§ **What you will do**: Print the records below from the first line through the line containing "l.foldl (fun q i => if", both included, word for word.

****************************************

theorem hard_fold {l : List Spindle} (hn : l.Nodup) {q : Lubran} (h : ∀ i, q.current i = none)
    (hp : q.params = Params.default) :
   l.foldl (fun q i => if (q.sp i).life = .spinningUp ∧
       (q.sp i).lines.speedOk then q.spunUp i else q) q = l.foldl (fun q i => q.modSp i afterReset) q := by
  induction l generalizing q with
  | nil => rfl
  | cons x xs ih =>
    simp only [List.foldl_cons, List.nodup_cons] at hn ⊢
    rw [hard_step (h x) hp]
    refine ih hn.2 (fun i => ?_) hp
    have := h i
    unfold Lubran.current at *
    rw [sp_modSp]
    split
    · unfold afterReset
      split
      · exact this
      · exact this
    · exact this

theorem hardReset_eq (q : Lubran) (x : Straps) : q.hardReset x =
    { Lubran.initial x (Vector.ofFn fun i => (q.sp i).lines) with
      spindles := (Lubran.initial x (Vector.ofFn fun i => (q.sp i).lines)).spindles.map afterReset } := by
  unfold Lubran.hardReset
  dsimp only
  rw [hard_fold (by decide), foldl_modSp_eq_map]
  · intro i
    unfold Lubran.current
    rw [initial_sp]
    rfl
  · rfl

theorem beginRecal_settle (c : Channel) (g : Bool) : (c.beginRecal 48 16 g).state = .settling →
    (c.beginRecal 48 16 g).settle = 16 := by
  unfold Channel.beginRecal
  cases g
  · intro h; cases h
  · intro h; rfl

theorem settleReady_of_count {u : SpindleUnit} (h : u.chan.state = .settling → u.chan.settle ≠ 0) : u.settleReady = false := by
  unfold SpindleUnit.settleReady
  by_cases h1 : u.chan.state = .settling
  · simp [h h1]
  · simp [h1]

/-- no slot is held, nobody waits, the path is idle -/
structure Calm (q : Lubran) (p : Port) : Prop where
  path : q.path = PathRec.idle
  waiting : q.waiting = []
  slots : ∀ k, (q.slot k).owner = none
  requests : (q.port p).requests = []
  drains : (q.port p).drains = []

theorem calm_slotsOf {q : Lubran} {p : Port} (h : Calm q p) (o : Owner) : q.slotsOf o = [] := by
  unfold Lubran.slotsOf
  rw [List.filter_eq_nil_iff]
  intro k _; simp [h.slots k]

theorem calm_modSp {q : Lubran} {p : Port} {i f} (h : Calm q p) : Calm
    (q.modSp i f) p := ⟨h.path, h.waiting, h.slots, h.requests, h.drains⟩

theorem calm_modPort {q : Lubran} {p : Port} {f} (h : Calm q p) (h1 : (f (q.port p)).requests = [])
    (h2 : (f (q.port p)).drains = []) : Calm (q.modPort p f) p :=
        ⟨h.path, h.waiting, h.slots, by rw [port_modPort_self]; exact h1, by rw [port_modPort_self]; exact h2⟩

theorem leaveWaiting_calm {q : Lubran} {o : Owner} (h : q.waiting = []) : q.leaveWaiting o = q := by
  unfold Lubran.leaveWaiting; rw [h]; cases q; simp only at h; subst h; rfl

theorem leaveQueue_calm {q : Lubran} {p : Port} {t : Tag} {i : Spindle} (h : Calm q p) :
   q.leaveQueue i (.host p t) = (q.modSp i fun u => { u.dropEntry (.host p t) with
      xfer := u.entryXfer fun _ => XferRec.clear, waitReq := none,
      chan := { u.chan with orphan := decide (u.life = .ready) && (u.chan.target.isSome || u.chan.held.isSome) } }).selectionEvent i := by
  unfold Lubran.leaveQueue
  have h1 : q.releaseHeld i (.host p t) = q := by
    unfold Lubran.releaseHeld Lubran.pathHeldBy
    rw [h.path]; rfl
  simp only [h1]
  rw [leaveWaiting_calm (by exact h.waiting)]
  have h2 : ∀ f, (q.modSp i f).dropTransmit (.host p t) = q.modSp i f := by
    intro f
    unfold Lubran.dropTransmit
    refine modPort_id _ _ ?_
    simp [h.requests, h.drains]
    have a := h.requests; have b := h.drains
    generalize q.port p = r at a b
    cases r; simp only at a b; subst a; subst b; rfl
  rw [h2]
  unfold Lubran.freeSlotsOf
  rw [calm_slotsOf (calm_modSp h)]
  rfl

theorem filter_map_owner {p : Port} {t : Tag} (l : List Entry) (g : Entry → Entry)
    (hg : ∀ e, (g e).owner = e.owner) : (l.map fun e => if e.owner =
        .host p t then g e else e).filter (fun e => decide (e.owner ≠ .host p t)) =
            l.filter (fun e => decide (e.owner ≠ .host p t)) := by
  induction l with
  | nil => rfl
  | cons x xs ih =>
    simp only [List.map_cons, List.filter_cons]
    by_cases hxo : x.owner = .host p t
    · simp only [hxo, if_true, hg, ne_eq, not_true, decide_false, Bool.false_eq_true, if_false]
      exact ih
    · simp only [if_neg hxo, ih]

theorem conclude_calm {q : Lubran} {p : Port} {t : Tag} {i : Spindle} {e : Entry} {d : Ending}
   (h : Calm q p) (hc : q.current i = some e) (ho : e.owner = .host p t) (hd : e.decided =
       some d) (hcode : isCheck d.code = false) :
   q.conclude i = (((q.modPort p fun r =>
       { r with replies := r.replies ++ [.ending (byteOf t.val) (byteOf (kindCode e.kind)) d.code (byteOf e.residual) d.reply none], tags := r.tags.set t false }).modSp i fun u => { u.dropEntry (.host p t) with
      xfer := u.entryXfer fun _ => XferRec.clear, waitReq := none,
      chan := { u.chan with orphan := decide (u.life = .ready) && (u.chan.target.isSome || u.chan.held.isSome) } })).selectionEvent i := by
  unfold Lubran.conclude
  rw [hc]
  simp only [ho, hd]
  have h1 : ∀ o, q.releaseHeld i o = q := by
    intro o
    unfold Lubran.releaseHeld Lubran.pathHeldBy
    rw [h.path]; rfl
  rw [h1]
  have hz : Calm (q.modSp i fun u => { u with xfer := u.entryXfer fun x => { x with next := none, cont := none } }) p := calm_modSp h
  generalize hQ : (q.modSp i fun u => { u with xfer := u.entryXfer fun x => { x with next := none, cont := none } }) = Q at hz ⊢
  have h2 : ∀ (g : DataRequest → Bool), (Q.modPort p fun r => { r with requests := r.requests.filter g }) = Q := by
    intro g
    refine modPort_id _ _ ?_
    simp [hz.requests]
    have a := hz.requests
    generalize Q.port p = r at a
    cases r; simp only at a; subst a; rfl
  rw [h2]
  unfold Lubran.disposeSlots
  simp only [calm_slotsOf hz, List.foldl_nil, if_true]
  unfold Lubran.handOver Lubran.giveEnding
  simp only [hcode, Bool.false_eq_true, if_false, ho]
  unfold Lubran.pushEnding Lubran.pushReply
  rw [setTag_eq, modPort_modPort, leaveQueue_calm]
  · subst hQ
    congr 1
    apply Lubran.ext_records <;> intros <;> try rfl
    simp only [sp_modSp, modPort_sp]
    split
    · rename_i j hj
      subst hj
      unfold SpindleUnit.entryXfer SpindleUnit.dropEntry
      by_cases hb : (q.sp j).life = .buildingMap
      · simp only [if_pos hb]; rfl
      · simp only [if_neg hb]; rfl
    · rfl
  · exact calm_modPort hz hz.requests hz.drains

theorem decide_calm {q : Lubran} {p : Port} {t : Tag} {i : Spindle} {e : Entry} {code : EndCode} {reply : List Byte}
   (h : Calm q p) (hc : q.current i = some e) (hi : (q.sp i).internal = none) (ho : e.owner =
       .host p t) (hd : e.decided = none) (ha : e.abandoned = false) (hcode : isCheck code = false) 
   (hu : ∃ l, (q.sp i).queue = l ++ [e] ∧ ∀ x ∈ l, x.inService = false ∧ x.owner ≠ e.owner) :
   q.decideEnding i code reply = (((q.modPort p fun r =>
       { r with replies := r.replies ++ [.ending (byteOf t.val) (byteOf (kindCode e.kind)) code (byteOf e.residual) reply none], tags := r.tags.set t false }).modSp i fun u => { u.dropEntry (.host p t) with
      xfer := u.entryXfer fun _ => XferRec.clear, waitReq := none,
      chan := { u.chan with orphan := decide (u.life = .ready) && (u.chan.target.isSome || u.chan.held.isSome) } })).selectionEvent i := by
  unfold Lubran.decideEnding
  rw [hc]
  simp only
  rw [if_neg (by simp [ho, hd, ha])]
  have hq : (q.modEntry i e.owner fun e =>
      { e with state := .ending, decided := some { code := code, reply := reply } }) =
     q.modSp i fun u => u.modEntry e.owner fun e => { e with state := .ending, decided := some { code := code, reply := reply } } := rfl
  rw [hq, leaveWaiting_calm (by exact h.waiting)]
  have hcar : ∀ f, (q.modSp i f).carrying i e.owner = false := by
    intro f; unfold Lubran.carrying Lubran.pathHeldBy; rw [modSp_path, h.path]; rfl
  rw [hcar]
  simp only [Bool.false_eq_true, if_false]
  obtain ⟨l, hl, hx⟩ := hu
  have hcur : Lubran.current (q.modSp i fun u => u.modEntry e.owner fun e =>
      { e with state := .ending, decided := some { code := code, reply := reply } }) i =
          some { e with state := .ending, decided := some { code := code, reply := reply } } := by
    unfold Lubran.current
    rw [sp_modSp_self, ho]
    unfold SpindleUnit.modEntry SpindleUnit.current
    simp only [hi, hl]
    rw [← ho]
    have : (l ++ [e]).map (fun x => if x.owner =
        e.owner then { x with state := .ending, decided := some { code := code, reply := reply } } else x) =
            l ++ [{ e with state := .ending, decided := some { code := code, reply := reply } }] := by
      rw [List.map_append]
      congr 1
      · refine (List.map_congr_left (g := id) fun x h => ?_).trans (List.map_id _)
        rw [if_neg (hx x h).2]; rfl
      · simp
    rw [this, List.find?_append]
    have : l.find? Entry.inService = none := by
      rw [List.find?_eq_none]; intro x h; simp [(hx x h).1]
    rw [this]
    simp [Entry.inService]
  rw [conclude_calm (calm_modSp h) hcur ho rfl hcode]
  congr 1
  apply Lubran.ext_records <;> intros <;> try rfl
  simp only [sp_modSp, modPort_sp]
  split
  · rename_i j hj
    subst hj
    simp only [ho]
    unfold SpindleUnit.modEntry SpindleUnit.dropEntry
    simp only
    congr 1
    exact filter_map_owner _ _ (fun _ => rfl)
  · rfl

****************************************

§ **Written reply**:
theorem hard_fold {l : List Spindle} (hn : l.Nodup) {q : Lubran} (h : ∀ i, q.current i = none)
    (hp : q.params = Params.default) :
   l.foldl (fun q i => if (q.sp i).life = .spinningUp ∧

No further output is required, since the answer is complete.